For the most part, 5G wireless networks are powered by a technology known as the millimeter wave (mmWave).
Millimeter waves are electromagnetic radio waves typically defined to lie within the frequency range of 30–300 GHz. The micro wave band is just below the millimeter-wave band and is typically defined to cover the 3–30 GHz range.
Although the available bandwidth of mmWave frequencies is promising, the propagation characteristics are significantly different from microwave frequency bands in terms of path loss, diffraction and blockage, rain attenuation, atmospheric absorption and foliage loss behaviors. In general, the overall loss of mmWave systems is significantly larger than that of microwave systems for a point-to-point link.
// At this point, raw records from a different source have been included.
/-- The idle unit's next take leads to its work on the frame taken. -/
theorem takeFrame_takesNext {s : State} {l : Link} {f : InFrame} {rest : List InFrame} (h : s.takesNext l f rest) :
    s.takeFrame = (s.taken l rest).workOn f := by
  obtain ⟨hidle, hfifo, hlink⟩ := h
  have hfrom : s.takesFrom = some l := by
    unfold State.takesFrom
    by_cases hp : l = s.intake.preferred
    · rw [← hp, hfifo, if_pos (List.cons_ne_nil _ _)]
    · rw [if_neg (not_not.2 (hlink.resolve_left hp)), otherLink_of_ne hp, hfifo, if_pos (List.cons_ne_nil _ _)]
  unfold State.takeFrame
  rw [hidle, hfrom]
  dsimp only
  rw [hfifo]
  rfl

/-- Taking a frame changes the intake alone. -/
theorem taken_only (s : State) (l : Link) (rest : List InFrame) : ∃ i, s.taken l rest = { s with intake := i } := by
  unfold State.taken
  rw [setLinkIn_only]
  exact ⟨_, rfl⟩

theorem workOn_report {u : State} {f : InFrame} (hh : headerOk f.bytes = true) (hk : byteAt f.bytes 1 = 0x11) :
    u.workOn f = u.admitReport f.bytes := by
  unfold State.workOn classify
  rw [if_neg (by simp [hh]), if_pos hk]

theorem exec_frameTake {s : State} {l : Link} {f : InFrame} {rest : List InFrame} (h : s.takesNext l f rest)
    (hh : headerOk f.bytes = true) (hk : byteAt f.bytes 1 = 0x11) :
    exec .frameTake s = .next ((s.taken l rest).admitReport f.bytes) := by
  change Host.Outcome.next s.takeFrame = _
  rw [takeFrame_takesNext h, workOn_report hh hk]

/-! ### The checks of an admission, in order (R61 to R65) -/

/-- The steps of admission after a tag's reduction (R65). -/
def afterReduction (u : State) (r : Report) (k : Nat) : Reduction → State
  | .tagInvalid => u.discard k .tagInvalid
  | .offGrid => u.discard k .offGrid
  | .kept g residual mark => u.admitKept r k g residual mark

section
variable {u : State} {r : Report} {k : Nat}

theorem admitReport_known {bs : List Byte} (hr : parseReport bs = some r) (hk : u.lookup r.streamId = some k) :
    u.admitReport bs = u.admitKnown r k := by
  unfold State.admitReport
  rw [hr]
  dsimp only
  rw [hk]

theorem admitReport_unknown {bs : List Byte} (hr : parseReport bs = some r) (hk : u.lookup r.streamId = none) :
    u.admitReport bs = u.counted .unknownStream := by
  unfold State.admitReport
  rw [hr]
  dsimp only
  rw [hk]
  rfl

theorem admitReport_malformed {bs : List Byte} (hr : parseReport bs = none) :
    u.admitReport bs = u.counted .malformed := by
  unfold State.admitReport
  rw [hr]
  rfl

theorem admitKnown_disabled (he : (u.ctx k).enabled = false) : u.admitKnown r k = u.dropped k .disabled .other := by
  unfold State.admitKnown
  rw [if_pos he]
  rfl

theorem layoutAgrees_iff (r : Report) (d : Descriptor) : layoutAgrees r d = true ↔
    r.format = d.format ∧ r.channels = d.channels ∧ r.hasFreq = d.hasFreq := by
  unfold layoutAgrees
  simp only [Bool.and_eq_true, decide_eq_true_eq, and_assoc]

variable (he : (u.ctx k).enabled = true)
include he

theorem admitKnown_layout (hl : layoutAgrees r (u.ctx k).desc = false) :
    u.admitKnown r k = u.dropped k .layoutMismatch .other := by
  unfold State.admitKnown
  rw [if_neg (by simp [he]), if_pos hl]
  rfl

variable (hl : layoutAgrees r (u.ctx k).desc = true)
include hl

theorem admitKnown_engine (ha : u.admits = false) : u.admitKnown r k = u.engineDiscard k := by
  unfold State.admitKnown
  rw [if_neg (by simp [he]), if_neg (by simp [hl]), if_pos ha]

theorem admitKnown_paused (hm : u.mgmt.engine = .paused) :
    u.admitKnown r k = (u.pended k).dropped k .paused .other := by
  rw [admitKnown_engine he hl (by simp [State.admits, hm])]
  unfold State.engineDiscard
  rw [hm]
  rfl

theorem admitKnown_waitTime (hm : u.mgmt.engine = .waitTime) : u.admitKnown r k = u.dropped k .noTime .other := by
  rw [admitKnown_engine he hl (by simp [State.admits, hm])]
  unfold State.engineDiscard
  rw [hm]
  rfl

theorem admitKnown_resetting (hm : u.mgmt.engine = .resetting) : u.admitKnown r k = u.dropped k .resetting .other := by
  rw [admitKnown_engine he hl (by simp [State.admits, hm])]
  unfold State.engineDiscard
  rw [hm]
  rfl

variable (hm : u.mgmt.engine = .running ∨ u.mgmt.engine = .draining)
include hm

/-- In RUNNING and DRAINING what is left turns on the tag's reduction (R5). -/
theorem admitKnown_reduced :
    u.admitKnown r k = afterReduction u r k (reduceTag u.params.rate (u.ctx k).desc r.seconds r.ticks) := by
  have ha : u.admits = true := by
    unfold State.admits
    rcases hm with h | h <;> simp [h]
  unfold State.admitKnown
  rw [if_neg (by simp [he]), if_neg (by simp [hl]), if_neg (by simp [ha])]
  rfl

theorem admitKnown_tagInvalid (ht : (u.ctx k).desc.timeBase ≤ r.ticks) :
    u.admitKnown r k = u.dropped k .tagInvalid .other := by
  have hred : reduceTag u.params.rate (u.ctx k).desc r.seconds r.ticks = .tagInvalid := if_pos ht
  rw [admitKnown_reduced he hl hm, hred]
  rfl

theorem admitKnown_offGrid (ht : r.ticks < (u.ctx k).desc.timeBase)
    (hg : ¬(residualNs u.params.rate (u.ctx k).desc.timeBase r.ticks).natAbs ≤ 1000 * (u.ctx k).desc.tolerance)
    (hp : (u.ctx k).desc.policy = .discard) : u.admitKnown r k = u.dropped k .offGrid .offGrid := by
  have hred : reduceTag u.params.rate (u.ctx k).desc r.seconds r.ticks = .offGrid := by
    unfold reduceTag
    dsimp only
    rw [if_neg (by omega), if_neg hg, hp]
  rw [admitKnown_reduced he hl hm, hred]
  rfl

/-- A tag that is valid and on grid, or snapped to it, is kept, and marked where it was snapped (R11, R12). -/
theorem admitKnown_kept (ht : r.ticks < (u.ctx k).desc.timeBase)
    (hg : (residualNs u.params.rate (u.ctx k).desc.timeBase r.ticks).natAbs ≤ 1000 * (u.ctx k).desc.tolerance
      ∨ (u.ctx k).desc.policy = .snap) :
    u.admitKnown r k = u.admitKept r k (tagSlot u.params.rate (u.ctx k).desc.timeBase r.seconds r.ticks)
      (residualNs u.params.rate (u.ctx k).desc.timeBase r.ticks)
      (decide (¬(residualNs u.params.rate (u.ctx k).desc.timeBase r.ticks).natAbs ≤ 1000 * (u.ctx k).desc.tolerance)) := by
  rw [admitKnown_reduced he hl hm]
  refine Eq.trans (b := afterReduction u r k (.kept _ _ _)) (congrArg _ ?_) rfl
  unfold reduceTag
  dsimp only
  rw [if_neg (by omega)]
  by_cases hon : (residualNs u.params.rate (u.ctx k).desc.timeBase r.ticks).natAbs ≤ 1000 * (u.ctx k).desc.tolerance
  · rw [if_pos hon, decide_eq_false (not_not.2 hon)]
  · rw [if_neg hon, hg.resolve_left hon, decide_eq_true hon]

end
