-- ==== Sys2Proof/Machine/State.lean ====
section
/-!
DEFINITION. The state of the block (10_state.md), the reasons a step can stop, and the state after reset.

`State` holds every piece of state the spec gives the block (`cursor`, `ctrl`, `status`, `ep`, `rp`) and, beside it,
what the spec calls the host's or the configuration's (R25): the parameters, the command bytes not yet taken, the
reset request, the responses sent and `pc` (logs 1, 3, 4, 7).
-/
namespace Sys2Proof.Machine

/-- `contents`, the block's one memory (R11, R40): byte `a` of the list stands at address `a`, and addresses from
`LEN` on do not exist (log 2). -/
structure Memory where
  bytes : Bytes
  deriving DecidableEq, Repr

/-- The cursor: `contents`, the read pointer (`RBYTE`, `RBIT`) and `WBIT`, the bit half of the write pointer (R11 to
R15). `LEN` is derived (R15). -/
structure Cursor where
  /-- `contents` (R11). -/
  contents : Memory
  /-- `RBYTE`, `read_byte_offset` (R12). -/
  rbyte : Nat
  /-- `RBIT`, `read_bit_offset`, 3 bits (R13). -/
  rbit : Fin 8
  /-- `WBIT`, `write_bit_offset`, 3 bits (R14). -/
  wbit : Fin 8
  deriving DecidableEq, Repr

/-- The outcomes of a command (R190, R191); their 4-bit codes are `StatusCode.code`. -/
inductive StatusCode where
  | ok
  | exhausted
  | decodeRange
  | overflowWarning
  | encodingOverflow
  | illegalCommand
  | capacityExceeded
  | faulted
  deriving DecidableEq, Repr

/-- `CTRL` (R16); the reserved bits hold nothing and read as zero (log 12), `Ctrl.word` is the register's 8 bits. -/
structure Ctrl where
  /-- `STRICT`, bit 0. -/
  strict : Bool
  deriving DecidableEq, Repr

/-- `STATUS` (R17); the reserved bits hold nothing and read as zero (log 12), `Status.word` is the register's 12
bits. -/
structure Status where
  /-- `FAULT`, bit 0. -/
  fault : Bool
  /-- `OVFW`, bit 1. -/
  ovfw : Bool
  /-- `CAUSE`, bits 7:4. -/
  cause : StatusCode
  /-- `LAST`, bits 11:8. -/
  last : StatusCode
  deriving DecidableEq, Repr

/-- `Z1` and `Z2`, the hidden flags of EPINS (R18). -/
structure ZeroFlags where
  z1 : Bool
  z2 : Bool
  deriving DecidableEq, Repr

/-- `ACC` and `CNT`, the hidden accumulator of PACK (R19). -/
structure PackAcc where
  acc : Byte
  cnt : Fin 8
  deriving DecidableEq, Repr

/-- The result a response carries (R81). A value is its `VAL_W`-bit word, as a natural number. -/
inductive Result where
  | none
  | value (w : Nat)
  | bits (bits : Bits)
  | bytes (bytes : Bytes)
  deriving DecidableEq, Repr

/-- A response (R76, R81). -/
structure Response where
  status : StatusCode
  result : Result
  deriving DecidableEq, Repr

/-- The machine: the block and the host's side of its interface. -/
structure State where
  /-- The parameters (R5); no step writes them (log 1). -/
  cfg : Config
  /-- The cursor (R11 to R14). -/
  cursor : Cursor
  /-- `CTRL` (R16). -/
  ctrl : Ctrl
  /-- `STATUS` (R17). -/
  status : Status
  /-- `Z1`, `Z2` (R18). -/
  ep : ZeroFlags
  /-- `ACC`, `CNT` (R19). -/
  rp : PackAcc
  /-- The command bytes the host has presented and the block has not taken (R77 to R80, log 3). -/
  input : Bytes
  /-- The host asks for the reset of R220 (log 7). -/
  resetRequest : Bool
  /-- The responses sent, oldest first (R81, log 4). -/
  responses : List Response
  /-- `pc`, the index of the host's next command (R20). -/
  pc : Nat
  deriving DecidableEq, Repr

/-- Why the machine stops with a fault. The fatal faults of 60_exceptions.md are not here: each of them is a next
state. -/
inductive Fault where
  /-- Raised by `step` when the host has presented no command: the run is over, or the block waits (R8, log 5).
  Safe: nothing is claimed of what the block does between commands. -/
  | noCommand
  deriving DecidableEq, Repr

/-- Why the model gives a step no meaning. -/
inductive Refusal where
  /-- Raised by an arm of `exec` whose instruction has no meaning yet; no arm does. Safe. -/
  | notModelled (mnemonic : String)
  /-- Raised by `step` when the presented bytes end inside a command (R157, 93_implementation_defined.md U11, log 6).
  Safe: it is not a command of the spec. -/
  | truncatedCommand
  /-- Raised by RDREG when the register's value does not fit `VAL_W` bits (R24, 93_implementation_defined.md U9,
  log 10). Safe: the spec defines no value and tells a model to refuse the read. -/
  | registerValueUndefined
  deriving DecidableEq, Repr

/-- The three outcomes of a step of this machine. -/
abbrev Outcome := Host.Outcome State Fault Refusal

/-- The empty cursor (R23, R150). -/
def Cursor.empty : Cursor := ⟨⟨[]⟩, 0, 0, 0⟩

/-- The state after reset for given parameters (R23); the fields that are not the block's start empty (log 14), `pc`
at 0 (R20). -/
def State.resetWith (c : Config) : State where
  cfg := c
  cursor := Cursor.empty
  ctrl := ⟨c.strictReset⟩
  status := ⟨false, false, .ok, .ok⟩
  ep := ⟨false, false⟩
  rp := ⟨0#8, 0⟩
  input := []
  resetRequest := false
  responses := []
  pc := 0

/-- The state after reset at the default parameters (R5, R23). -/
def State.reset : State := State.resetWith Config.defaults

end Sys2Proof.Machine
end

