-- ==== Sys2Proof/Decode.lean ====
section
/-!
DEFINITION. The binary form of commands (30_encoding.md part B): the opcode map, the decoder (total on any bytes, it
rejects by name), and the encoder. The decoder selects a row by the match and mask of R82; the encoder builds the
command word from its fields (R77). Every word travels most significant byte first (R77).
-/
namespace Sys2Proof

open Sys2Proof.Machine

/-- The opcode map of R82. -/
def opcodeTable : List OpcodeRow :=
  [ ⟨.init, .z, 0x01000000#32, 0xFFFFFFFF#32⟩,
    ⟨.load, .py, 0x02000000#32, 0xFFFFFFFF#32⟩,
    ⟨.dump, .z, 0x03000000#32, 0xFFFFFFFF#32⟩,
    ⟨.rdreg, .z, 0x04000000#32, 0xFF00FFFF#32⟩,
    ⟨.wrctrl, .z, 0x05000000#32, 0xFF00FFFF#32⟩,
    ⟨.appbytes, .py, 0x10000000#32, 0xFFFFFFFF#32⟩,
    ⟨.appbits, .pb, 0x11000000#32, 0xFFFFFFFF#32⟩,
    ⟨.rdbytes, .v, 0x12000000#32, 0xFFFFFFFF#32⟩,
    ⟨.rdbits, .z, 0x13000000#32, 0xFF00FFFF#32⟩,
    ⟨.encf, .v, 0x20000000#32, 0xFF00FFFF#32⟩,
    ⟨.encue, .v, 0x21000000#32, 0xFFFFFFFF#32⟩,
    ⟨.encse, .v, 0x22000000#32, 0xFFFFFFFF#32⟩,
    ⟨.decue, .z, 0x23000000#32, 0xFFFFFFFF#32⟩,
    ⟨.decse, .z, 0x24000000#32, 0xFFFFFFFF#32⟩,
    ⟨.widthu, .v, 0x25000000#32, 0xFFFFFFFF#32⟩,
    ⟨.widths, .vv, 0x26000000#32, 0xFFFFFFFF#32⟩,
    ⟨.pack, .pb, 0x30000000#32, 0xFFFFFFFF#32⟩,
    ⟨.epins, .py, 0x40000000#32, 0xFFFFFFFF#32⟩ ]

/-- Does a command word select a row (R82)? -/
def OpcodeRow.matches (r : OpcodeRow) (cw : BitVec 32) : Bool := cw &&& r.mask == r.pattern

/-- The row a command word selects. -/
def selectRow (cw : BitVec 32) : Option OpcodeRow := opcodeTable.find? (·.matches cw)

/-- `OPC`, bits 31:24 of the command word (R77). -/
def opcOf (cw : BitVec 32) : BitVec 8 := cw.extractLsb' 24 8

/-- `W`, bits 23:16 of the command word (R77). -/
def wOf (cw : BitVec 32) : BitVec 8 := cw.extractLsb' 16 8

/-- `RSV`, bits 15:0 of the command word (R77). -/
def rsvOf (cw : BitVec 32) : BitVec 16 := cw.extractLsb' 0 16

/-- The row whose opcode a command word carries, whatever its other fields: it gives an illegal word its length (R84). -/
def opcodeRow (cw : BitVec 32) : Option OpcodeRow := opcodeTable.find? fun r => opcOf r.pattern == opcOf cw

/-- Why a word that matches no row is illegal (R83). -/
def wordFault (cw : BitVec 32) : IllegalReason :=
  if (opcodeRow cw).isNone then .unassignedOpcode
  else if rsvOf cw ≠ 0#16 then .reservedNotZero
  else .unusedWNotZero

/-! ### Operand words and payloads -/

/-- The first `n` bytes and the rest, if there are as many. -/
def takeBytes (n : Nat) (bs : Bytes) : Option (Bytes × Bytes) :=
  if n ≤ bs.length then some (bs.take n, bs.drop n) else none

/-- What the operand words of a command give: the operand or the reason it is illegal, and the bytes that follow. -/
abbrev Taken (α : Type) := Option (Except IllegalReason α × Bytes)

/-- A value word: `ceil(VAL_W/8)` bytes, right-aligned, unused high bits zero (R79; log 11). -/
def takeValue (c : Config) (bs : Bytes) : Taken Nat :=
  match takeBytes c.valBytes bs with
  | none => none
  | some (w, rest) => some (if beVal w < 2 ^ c.valW then .ok (beVal w) else .error .valueHighBits, rest)

/-- Two value words (format VV, R79). -/
def takeValues (c : Config) (bs : Bytes) : Taken (Nat × Nat) :=
  match takeValue c bs with
  | none => none
  | some (v, rest) =>
    match takeValue c rest with
    | none => none
    | some (v2, rest2) => some (v.bind fun a => v2.map fun b => (a, b), rest2)

/-- `COUNT`, 4 bytes (R80). -/
def takeCount (bs : Bytes) : Option (Nat × Bytes) :=
  (takeBytes (cntW / 8) bs).map fun p => (beVal p.1, p.2)

/-- A byte payload: `COUNT`, then as many bytes (R80). -/
def takePayloadBytes (bs : Bytes) : Taken Bytes :=
  match takeCount bs with
  | none => none
  | some (n, rest) => (takeBytes n rest).map fun p => (.ok p.1, p.2)

/-- A bit payload: `COUNT`, then `ceil(COUNT/8)` bytes in the layout of R60 whose unused low bits are zero (R80). -/
def takePayloadBits (bs : Bytes) : Taken Bits :=
  match takeCount bs with
  | none => none
  | some (n, rest) =>
    (takeBytes ((n + 7) / 8) rest).map fun p =>
      (if ((bitsOf p.1).drop n).all (! ·) then .ok ((bitsOf p.1).take n) else .error .padBits, p.2)

/-- Turns the operand taken into the command it belongs to. -/
def Taken.to {α : Type} (t : Taken α) (mk : α → Instr) : Taken Instr := t.map fun p => (p.1.map mk, p.2)

/-- The operands of an operation, read from the bytes after its command word (R78 to R80, R82). `none`: the bytes end
before the command does. -/
def takeOperands (c : Config) (op : Op) (w : BitVec 8) (bs : Bytes) : Taken Instr :=
  match op with
  | .init => some (.ok .init, bs)
  | .load => (takePayloadBytes bs).to .load
  | .dump => some (.ok .dump, bs)
  | .rdreg => some (.ok (.rdreg w), bs)
  | .wrctrl => some (.ok (.wrctrl w), bs)
  | .appbytes => (takePayloadBytes bs).to .appbytes
  | .appbits => (takePayloadBits bs).to .appbits
  | .rdbytes => (takeValue c bs).to .rdbytes
  | .rdbits => some (.ok (.rdbits w), bs)
  | .encf => (takeValue c bs).to (.encf w)
  | .encue => (takeValue c bs).to .encue
  | .encse => (takeValue c bs).to fun v => .encse (sext c.valW v)
  | .decue => some (.ok .decue, bs)
  | .decse => some (.ok .decse, bs)
  | .widthu => (takeValue c bs).to .widthu
  | .widths => (takeValues c bs).to fun p => .widths (sext c.valW p.1) (sext c.valW p.2)
  | .pack => (takePayloadBits bs).to .pack
  | .epins => (takePayloadBytes bs).to .epins

/-! ### The decoder -/

/-- What the decoder reads from the bytes the host presents. -/
inductive Decoded where
  /-- A command, and the bytes after it. -/
  | command (i : Instr) (rest : Bytes)
  /-- An illegal command, whose bytes are taken and discarded (R84), and the bytes after it. -/
  | illegal (why : IllegalReason) (rest : Bytes)
  /-- The bytes end before the command does (R157, U11). -/
  | incomplete
  deriving DecidableEq, Repr

/-- The bytes after the command the decoder read, legal or not. -/
def Decoded.rest? : Decoded → Option Bytes
  | .command _ rest => some rest
  | .illegal _ rest => some rest
  | .incomplete => none

/-- A legal word: its operands decide. -/
def decodeRow (c : Config) (r : OpcodeRow) (cw : BitVec 32) (bs : Bytes) : Decoded :=
  match takeOperands c r.op (wOf cw) bs with
  | none => .incomplete
  | some (.ok i, rest) => .command i rest
  | some (.error why, rest) => .illegal why rest

/-- A word that matches no row: an assigned opcode gives it the length of its format, otherwise it is the word alone
(R84). -/
def decodeIllegal (c : Config) (cw : BitVec 32) (bs : Bytes) : Decoded :=
  match opcodeRow cw with
  | none => .illegal (wordFault cw) bs
  | some r =>
    match takeOperands c r.op (wOf cw) bs with
    | none => .incomplete
    | some (_, rest) => .illegal (wordFault cw) rest

/-- The decoder. -/
def decode (c : Config) (bs : Bytes) : Decoded :=
  match takeBytes 4 bs with
  | none => .incomplete
  | some (w, rest) =>
    match selectRow (BitVec.ofNat 32 (beVal w)) with
    | some r => decodeRow c r (BitVec.ofNat 32 (beVal w)) rest
    | none => decodeIllegal c (BitVec.ofNat 32 (beVal w)) rest

/-! ### The encoder -/

/-- `OPC` of each operation: the high digit is the unit (R82). -/
def Op.opc : Op → BitVec 8
  | .init => 0x01#8
  | .load => 0x02#8
  | .dump => 0x03#8
  | .rdreg => 0x04#8
  | .wrctrl => 0x05#8
  | .appbytes => 0x10#8
  | .appbits => 0x11#8
  | .rdbytes => 0x12#8
  | .rdbits => 0x13#8
  | .encf => 0x20#8
  | .encue => 0x21#8
  | .encse => 0x22#8
  | .decue => 0x23#8
  | .decse => 0x24#8
  | .widthu => 0x25#8
  | .widths => 0x26#8
  | .pack => 0x30#8
  | .epins => 0x40#8

/-- The command word with these fields (R77). -/
def commandWord (opc w : BitVec 8) : BitVec 32 := (opc ++ w ++ 0#16 : BitVec 32)

/-- The four bytes of a command word (R77). -/
def commandWordBytes (opc w : BitVec 8) : Bytes := beBytes 4 (commandWord opc w).toNat

/-- An unsigned value word (R79). -/
def valueBytes (c : Config) (v : Nat) : Bytes := beBytes c.valBytes v

/-- A signed value word (R79). -/
def signedBytes (c : Config) (v : Int) : Bytes := valueBytes c (twosWord c.valW v)

/-- `COUNT` and a byte payload (R80). -/
def payloadBytes (bytes : Bytes) : Bytes := beBytes (cntW / 8) bytes.length ++ bytes

/-- `COUNT` and a bit payload (R80). -/
def payloadBits (bits : Bits) : Bytes := beBytes (cntW / 8) bits.length ++ bytesOf bits

/-- The bytes of a command (R77 to R80, R82). -/
def encode (c : Config) (i : Instr) : Bytes :=
  match i with
  | .init => commandWordBytes i.op.opc 0#8
  | .load bytes => commandWordBytes i.op.opc 0#8 ++ payloadBytes bytes
  | .dump => commandWordBytes i.op.opc 0#8
  | .rdreg r => commandWordBytes i.op.opc r
  | .wrctrl w => commandWordBytes i.op.opc w
  | .appbytes bytes => commandWordBytes i.op.opc 0#8 ++ payloadBytes bytes
  | .appbits bits => commandWordBytes i.op.opc 0#8 ++ payloadBits bits
  | .rdbytes n => commandWordBytes i.op.opc 0#8 ++ valueBytes c n
  | .rdbits n => commandWordBytes i.op.opc n
  | .encf width value => commandWordBytes i.op.opc width ++ valueBytes c value
  | .encue value => commandWordBytes i.op.opc 0#8 ++ valueBytes c value
  | .encse value => commandWordBytes i.op.opc 0#8 ++ signedBytes c value
  | .decue => commandWordBytes i.op.opc 0#8
  | .decse => commandWordBytes i.op.opc 0#8
  | .widthu hi => commandWordBytes i.op.opc 0#8 ++ valueBytes c hi
  | .widths lo hi => commandWordBytes i.op.opc 0#8 ++ signedBytes c lo ++ signedBytes c hi
  | .pack bits => commandWordBytes i.op.opc 0#8 ++ payloadBits bits
  | .epins bytes => commandWordBytes i.op.opc 0#8 ++ payloadBytes bytes

/-- The length of a command by its format (R84). -/
def commandLength (c : Config) : Instr → Nat
  | .init | .dump | .rdreg _ | .wrctrl _ | .rdbits _ | .decue | .decse => 4
  | .rdbytes _ | .encf _ _ | .encue _ | .encse _ | .widthu _ => 4 + (c.valW + 7) / 8
  | .widths _ _ => 4 + 2 * ((c.valW + 7) / 8)
  | .load bytes | .appbytes bytes | .epins bytes => 8 + bytes.length
  | .appbits bits | .pack bits => 8 + (bits.length + 7) / 8

/-! ### The words of the opcode table -/

/-- The bytes of the command whose bits are `w`, numbered as the opcode table numbers them (bit 0 the least significant
bit of the command word, the next word's bits counting on from it), every bit from `nbits` on zero. The operand words
of the opcode's format follow the command word (R78 to R80); payload items are zero. -/
def tableBytes (c : Config) (nbits w : Nat) : Bytes :=
  let v := w % 2 ^ nbits
  let cw := BitVec.ofNat 32 v
  let cwBytes := beBytes 4 cw.toNat
  match (opcodeRow cw).map OpcodeRow.format with
  | none | some .z => cwBytes
  | some .v => cwBytes ++ beBytes c.valBytes (v >>> 32)
  | some .vv => cwBytes ++ beBytes c.valBytes (v >>> 32) ++ beBytes c.valBytes (v >>> (32 + 8 * c.valBytes))
  | some .py =>
    let count := (v >>> 32) % 2 ^ cntW
    cwBytes ++ beBytes 4 count ++ List.replicate count 0#8
  | some .pb =>
    let count := (v >>> 32) % 2 ^ cntW
    cwBytes ++ beBytes 4 count ++ List.replicate ((count + 7) / 8) 0#8

/-- The instruction the decoder reads from the command whose bits are `w`, at the default parameters. -/
def decodeTableWord (nbits w : Nat) : Option Instr :=
  match decode Config.defaults (tableBytes Config.defaults nbits w) with
  | .command i _ => some i
  | .illegal _ _ => none
  | .incomplete => none

end Sys2Proof
end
These are facts that the major mobile carriers are now dealing with as the 5G rollout takes place across the U.S. On the one hand, mmWaves are necessary to fulfill the 5G promise of nearly zero latency and ultra-fast download speeds. On the other hand, the instability of mmWaves makes its usage a challenge to manage.
Fortunately, the small wavelengths of mmWave frequencies enable large numbers of antenna elements to be deployed in the same form factor thereby providing high spatial processing gains that can theoretically compensate for at least the isotropic path loss. Still, as mmWave systems are equipped with several antennas, a number of computation and implementation challenges arise to maintain the anticipated performance gain of mmWave systems.
This is where the link factor comes in and enabling techniques of mmWave-based 5G networks. The link level performance of the mmWave wireless system depends on a number of factors, including the transmission scheme such as beamforming or multiplexing, the approach to identifying the channel, how to design the transmitted signal waveform structure and access strategies.
One thing for sure, the major carriers are not going to back down from riding the backs of mmWaves a far as they can. Looking at the available mmWave bands in the United States provides a good example of the spectrum that can be utilized for 5G networks. The FCC has made strides toward a commitment of making more spectrum available for 5G and have signaled that more licensed bands will be opened up for use.